February 2011 edit

  Hello, welcome to Wikipedia! I noticed that you recently added commentary to an article, Mon Louis Island. While Wikipedia welcomes editors' opinions on an article and how it could be changed, these comments are more appropriate for the article's accompanying talk page. If you post your comments there, other editors working on the same article will notice and respond to them and your comments will not disrupt the flow of the article. However, keep in mind that even on the talk page of an article, you should limit your discussion to improving the article. Article talk pages are not the place to discuss opinions of the subject of articles nor are such pages a forum.
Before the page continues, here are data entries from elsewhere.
theorem tpStep_pt (now pt : Word) (i : Bool) (t : Timer) : (tpStep now i pt t).pt = pt := by
  simp only [tpStep, apply_ite Timer.pt, ite_self]

theorem timerEt_idle {now : Word} {t : Timer} (done : t.done = false) (idle : t.running = false) :
    timerEt now t = 0 := by
  simp [timerEt, done, idle]

theorem timerRowsHold : Claims.TimerRowsHold := by
  intro now pt t et
  refine ⟨?tonOff, ?tonRising, ?tonRunning, ?tonDone, ?tofOn, ?tofFalling, ?tofRunning, ?tofIdle, ?tpRising, ?tpPulse,
    ?tpOff, ?stores⟩
  case tonOff => simp [tonStep_off, timerEt_idle]
  case tonRising => intro rising; simp [tonStep_rising now pt rising]
  case tonRunning => intro on running; simp [tonStep_running now pt on running, et]
  case tonDone => intro on done; simp [tonStep_done now pt on done]
  case tofOn => simp [tofStep_on, timerEt_idle]
  case tofFalling => intro falling q; simp [tofStep_falling now pt falling q]
  case tofRunning => intro off q; simp [tofStep_running now pt off q, et]
  case tofIdle => intro off q; simp [tofStep_idle now pt off q]
  case tpRising => intro rising q done; simp [tpStep_rising now pt rising q done]
  case tpPulse => intro i q; simp [tpStep_pulse now pt i q, et]
  case tpOff => intro q; simp [tpStep_off now pt q]
  case stores => exact fun i => ⟨rfl, rfl, rfl, tonStep_pt now pt i t, tofStep_pt now pt i t, tpStep_pt now pt i t⟩

/-! ### Timers (R143 to R145) -/

theorem completes_timerRun {f : Word → Bool → Word → Timer → Timer} (runs : Runs i k o op (timerRun o f))
    (now : Word) (imm : o.cls = 2) (fits : o.val.toNat < 4096) :
    Completes i k o op 4 true (fun cs _ => now = timeNow cs o.val.toNat) fun s =>
      let t := f now s.ba (preset s.wa) (smGet Timer.reset s.mem.timers o.val.toNat)
      { s with ba := t.q, mem := setTimer s.mem o.val.toNat t } :=
  completes_of_write runs fun cs s due => by
    subst due
    exact ⟨_, checked_ok (checkForm_imm 12 imm fits)⟩

theorem completes_trst (imm : o.cls = 2) (fits : o.val.toNat < 4096) :
    Completes .trst k o 0x3B 2 true anyCore fun s =>
      let pt := (smGet Timer.reset s.mem.timers o.val.toNat).pt
      if s.ba then { s with mem := setTimer s.mem o.val.toNat { Timer.reset with pt := pt } } else s :=
  completes_of_write (fun _ => rfl) fun _ s _ => by
    simp only [timerReset, checked_ok (checkForm_imm 12 imm fits)]
    cases s.ba
    · exact ⟨none, rfl⟩
    · exact ⟨some _, rfl⟩

theorem completes_tet (now : Word) (imm : o.cls = 2) (fits : o.val.toNat < 4096) :
    Completes .tet k o 0x3C 2 false (fun cs _ => now = timeNow cs o.val.toNat) fun s =>
      { s with wa := timerEt now (smGet Timer.reset s.mem.timers o.val.toNat) } :=
  completes_of_plain (fun _ => rfl) fun cs s due => by
    subst due
    exact checked_ok (checkForm_imm 12 imm fits)

theorem timersComplete : Claims.TimersComplete := by
  intro k o now imm fits
  refine ⟨?ton, ?tof, ?tp, ?trst, ?tet⟩
  case ton => exact completes_timerRun (f := tonStep) (fun _ => rfl) now imm fits
  case tof => exact completes_timerRun (f := tofStep) (fun _ => rfl) now imm fits
  case tp => exact completes_timerRun (f := tpStep) (fun _ => rfl) now imm fits
  case trst => exact completes_trst imm fits
  case tet => exact completes_tet now imm fits

/-! ### Counters (R147) -/

theorem completes_counterRun {f : CoreSt → Counter → Counter × Bool} (runs : Runs i k o op (counterRun o clocks f))
    (imm : o.cls = 2) (fits : o.val.toNat < 4096) :
    Completes i k o op clocks true anyCore fun s =>
      let r := f s (smGet Counter.reset s.mem.counters o.val.toNat)
      { s with ba := r.2, mem := setCounter s.mem o.val.toNat r.1 } :=
  completes_of_write runs fun _ _ _ => ⟨_, checked_ok (checkForm_imm 12 imm fits)⟩

/-- CRST and CLD complete; where they write, BA is 1 and stays so. -/
theorem completes_counterSet {v : CoreSt → Word} (runs : Runs i k o op (counterSet o v)) (imm : o.cls = 2)
    (fits : o.val.toNat < 4096) :
    Completes i k o op 2 true anyCore fun s =>
      let r := smGet Counter.reset s.mem.counters o.val.toNat
      if s.ba then { s with ba := true, mem := setCounter s.mem o.val.toNat { r with cv := v s } } else s :=
  completes_of_write runs fun _ s _ => by
    simp only [counterSet, checked_ok (checkForm_imm 12 imm fits)]
    cases ba : s.ba
    · exact ⟨none, rfl⟩
    · exact ⟨some _, rfl⟩

/-! ### Words (R148 to R152) -/

theorem completes_wordLoad {f : CoreSt → Word → CoreSt} (runs : Runs i k o op (wordLoad o f)) :
    Completes i k o op (1 + indexClock o) false (fun _ s => o.cls = 2 ∨ Names wordLimit s.wa o)
      fun s => f s (wordOf s o) :=
  completes_of_plain runs fun _ _ form => by
    simp only [wordLoad, checked_ok (checkForm_load form), loadOperand_of_form form]

theorem completes_tw :
    Completes .tw k o 0x52 (1 + indexClock o) true (fun _ s => Names wordLimit s.wb o)
      fun s => { s with mem := writeWord s.mem (ea wordLimit s.wb o) s.wa } :=
  completes_of_write (fun _ => rfl) fun _ _ names => by
    simp only [wordStore, checked_ok (checkForm_address names), names.2]
    exact ⟨_, rfl⟩

/-- An instruction without an operand completes with `g`, which its operation equals on the cores that `pre` names. -/
theorem completes_wordOp {f g : CoreSt → CoreSt} {pre : CrewSt → CoreSt → Prop}
    (runs : Runs i k ⟨0, 0⟩ op (wordOp ⟨0, 0⟩ clocks f)) (effect : ∀ cs s, pre cs s → f s = g s) :
    Completes i k ⟨0, 0⟩ op clocks false pre g :=
  completes_of_plain runs fun cs s meets => by
    rw [← effect cs s meets]
    exact checked_ok rfl

theorem completes_wordShift {f : Word → Nat → Word} (n : Fin 32)
    (runs : Runs i k ⟨2, BitVec.ofNat 22 n⟩ op (wordShift ⟨2, BitVec.ofNat 22 n⟩ f)) :
    Completes i k ⟨2, BitVec.ofNat 22 n⟩ op 1 false anyCore fun s => { s with wa := f s.wa n.val } := by
  have amount : (BitVec.ofNat 22 n).toNat = n.val := Nat.mod_eq_of_lt (by omega)
  refine completes_of_plain runs fun _ s _ => ?_
  rw [wordShift, checked_ok (checkForm_imm 5 rfl (by simp only [amount]; omega)), amount]

theorem completes_compare {p : Int → Int → Bool} {q : Word → Word → Bool}
    (runs : Runs i k ⟨0, 0⟩ op (compare ⟨0, 0⟩ p)) (compares : ∀ b a : Word, p b.toInt a.toInt = q b a) :
    Completes i k ⟨0, 0⟩ op 1 false anyCore fun s => { s with ba := q s.wb s.wa } :=
  completes_of_plain runs fun _ s _ => by
    rw [← compares]
    exact checked_ok rfl

theorem wordMovesComplete : Claims.WordMovesComplete := by
  intro k o
  refine ⟨?ldw, ?ldwb, completes_tw, fun imm fits => ?ldhi, ?swap⟩
  case ldw => exact completes_wordLoad (f := fun s w => { s with wa := w }) fun _ => rfl
  case ldwb => exact completes_wordLoad (f := fun s w => { s with wb := w }) fun _ => rfl
  case ldhi => exact completes_of_plain (fun _ => rfl) fun _ _ _ => checked_ok (checkForm_imm 16 imm fits)
  case swap =>
    rintro rfl
    exact completes_wordOp (fun _ => rfl) fun _ _ _ => rfl

/-! ### The corners of the arithmetic (R149, R150) -/

theorem overflows_eq (x : Int) : overflows x = decide (x < -2147483648 ∨ 2147483647 < x) :=
  (Bool.decide_or ..).symm

theorem setResult_narrow (s : CoreSt) (x : Int) : setResult s (narrow x) =
    { s with wa := BitVec.ofInt 32 x, ov := s.ov || decide (x < -2147483648 ∨ 2147483647 < x) } := by
  rw [← overflows_eq]
  rfl

theorem absWord_of_ne {a : Word} (h : a ≠ 0x80000000) : absWord a = (BitVec.ofNat 32 a.toInt.natAbs, false) := by
  have notMin : a ≠ wMin := h
  rw [absWord, if_neg notMin]
  split
  · next negative =>
    rw [← BitVec.ofInt_natCast, Int.ofNat_natAbs_of_nonpos (Int.le_of_lt negative), BitVec.ofInt_neg, BitVec.ofInt_toInt]
  · next nonneg =>
    rw [← BitVec.ofInt_natCast, Int.natAbs_of_nonneg (Int.not_lt.mp nonneg), BitVec.ofInt_toInt]

theorem divWord_of_fits {b a : Word} (nonzero : a ≠ 0) (noCorner : ¬(b = 0x80000000 ∧ a = -1)) :
    divWord b a = (BitVec.ofInt 32 (b.toInt.tdiv a.toInt), false) :=
  (if_neg nonzero).trans (if_neg noCorner)

theorem divWord_corner {b a : Word} (corner : b = 0x80000000 ∧ a = -1) : divWord b a = (0x7FFFFFFF, true) := by
  rw [corner.1, corner.2]
  rfl

theorem modWord_of_ne {b a : Word} (nonzero : a ≠ 0) :
    modWord b a = (BitVec.ofInt 32 (b.toInt.tmod a.toInt), false) := if_neg nonzero

theorem arithmeticCompletes : Claims.ArithmeticCompletes := by
  intro k
  refine ⟨?add, ?sub, ?mul, ?neg, ?abs, ?absMin, ?div, ?divCorner, ?divZero, ?mod, ?modZero⟩
  case add | sub | mul | neg => exact completes_wordOp (fun _ => rfl) fun _ s _ => setResult_narrow s _
  case abs => exact completes_wordOp (fun _ => rfl) fun _ s fits => congrArg (setResult s) (absWord_of_ne fits)
  case absMin => exact completes_wordOp (fun _ => rfl) fun _ s least => congrArg (setResult s) (if_pos least)
  case div =>
    exact completes_wordOp (fun _ => rfl) fun _ s fits => congrArg (setResult s) (divWord_of_fits fits.1 fits.2)
  case divCorner =>
    exact completes_wordOp (fun _ => rfl) fun _ s corner => congrArg (setResult s) (divWord_corner corner)
  case divZero => exact completes_wordOp (fun _ => rfl) fun _ s zero => congrArg (setResult s) (if_pos zero)
  case mod => exact completes_wordOp (fun _ => rfl) fun _ s nonzero => congrArg (setResult s) (modWord_of_ne nonzero)
  case modZero => exact completes_wordOp (fun _ => rfl) fun _ s zero => congrArg (setResult s) (if_pos zero)

theorem wordLogicCompletes : Claims.WordLogicCompletes := by
  intro k n
  refine ⟨?aw, ?ow, ?xw, ?shl, ?shr, ?sar, ?eq, ?ne, ?gt, ?ge, ?lt, ?le⟩
  case aw | ow | xw => exact completes_wordOp (fun _ => rfl) fun _ _ _ => rfl
  case shl => exact completes_wordShift (f := fun w n => w <<< n) n fun _ => rfl
  case shr => exact completes_wordShift (f := fun w n => w >>> n) n fun _ => rfl
  case sar => exact completes_wordShift (f := fun w n => w.sshiftRight n) n fun _ => rfl
  case eq =>
    exact completes_compare (q := fun b a => b == a) (fun _ => rfl) fun _ _ => decide_eq_decide.mpr BitVec.toInt_inj
  case ne =>
    refine completes_compare (q := fun b a => b != a) (fun _ => rfl) fun b a => ?_
    simp only [ne_eq, decide_not, BitVec.toInt_inj]
    rfl
  case gt => exact completes_compare (q := fun b a => decide (b.toInt > a.toInt)) (fun _ => rfl) fun _ _ => rfl
  case ge => exact completes_compare (q := fun b a => decide (b.toInt ≥ a.toInt)) (fun _ => rfl) fun _ _ => rfl
  case lt => exact completes_compare (q := fun b a => decide (b.toInt < a.toInt)) (fun _ => rfl) fun _ _ => rfl
  case le => exact completes_compare (q := fun b a => decide (b.toInt ≤ a.toInt)) (fun _ => rfl) fun _ _ => rfl

/-! ### Jumps, calls and returns (R153 to R155) -/

/-- A jump whose target lies in the program faults nothing (R161), taken or not. -/
theorem jump_of_target {p : Bool → Bool} {cs : CrewSt} (s : CoreSt) (imm : o.cls = 2) (fits : o.val.toNat < 1048576)
    (inside : o.val.toNat < (partAt cs k.core).code.length) :
    jump k.core o p cs s = if p s.ba then .ok ⟨s, some o.val.toNat, none, 2⟩ else plain s 1 := by
  simp [jump, checked_ok (checkForm_imm 20 imm fits), targetOk, inside]

/-- A call whose target lies in the program faults only where it is taken on a full call stack (R154, R161). -/
theorem call_of_target {p : Bool → Bool} {cs : CrewSt} {s : CoreSt} (imm : o.cls = 2) (fits : o.val.toNat < 1048576)
    (inside : o.val.toNat < (partAt cs k.core).code.length) :
    call k.core o p cs s = if p s.ba then
      if 16 ≤ s.calls.length then .error 9
      else .ok ⟨{ s with calls := (s.pc + 1) :: s.calls }, some o.val.toNat, none, 3⟩
    else plain s 1 := by
  cases taken : p s.ba <;> simp [call, checked_ok (checkForm_imm 20 imm fits), targetOk, inside, taken]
In addition to not using article pages as talk pages, please also note that the article never stated that Creole people were mixed, the link within the article (see Creole) explains the distinctions very well. Putting an explanation on what and what is not a Creole is beyond the scope of the Mon Louis Island article, which was written by me, a native of Mobile County. Thank you. Altairisfar 17:52, 19 February 2011 (UTC)Reply

Just because you are a native of Mobile doesn't mean that you have any knowledge that Creole is not originally "a mix" of races. Many native Mobilians like the Chestangs, Laurendines even some of the Eslava's whose families are made of mixed races (nearly 100 years after Nicholas Baudin)will and do claim to their death that Creole, always means a person of slave, white and Indian (Native American) mixed race, which in the Colonial days was a Mulatto not a Creole. The origins were not of a mix but those born in a new land i.e. those from France and Spain having off-springs born in the Americas. I do thank you for changing the wording from "a mix" to several, however it is still written to indicate that Creole is a specific ethnicity and it is not when used in the context of Creole of the 17th and 18th century, which the article is about.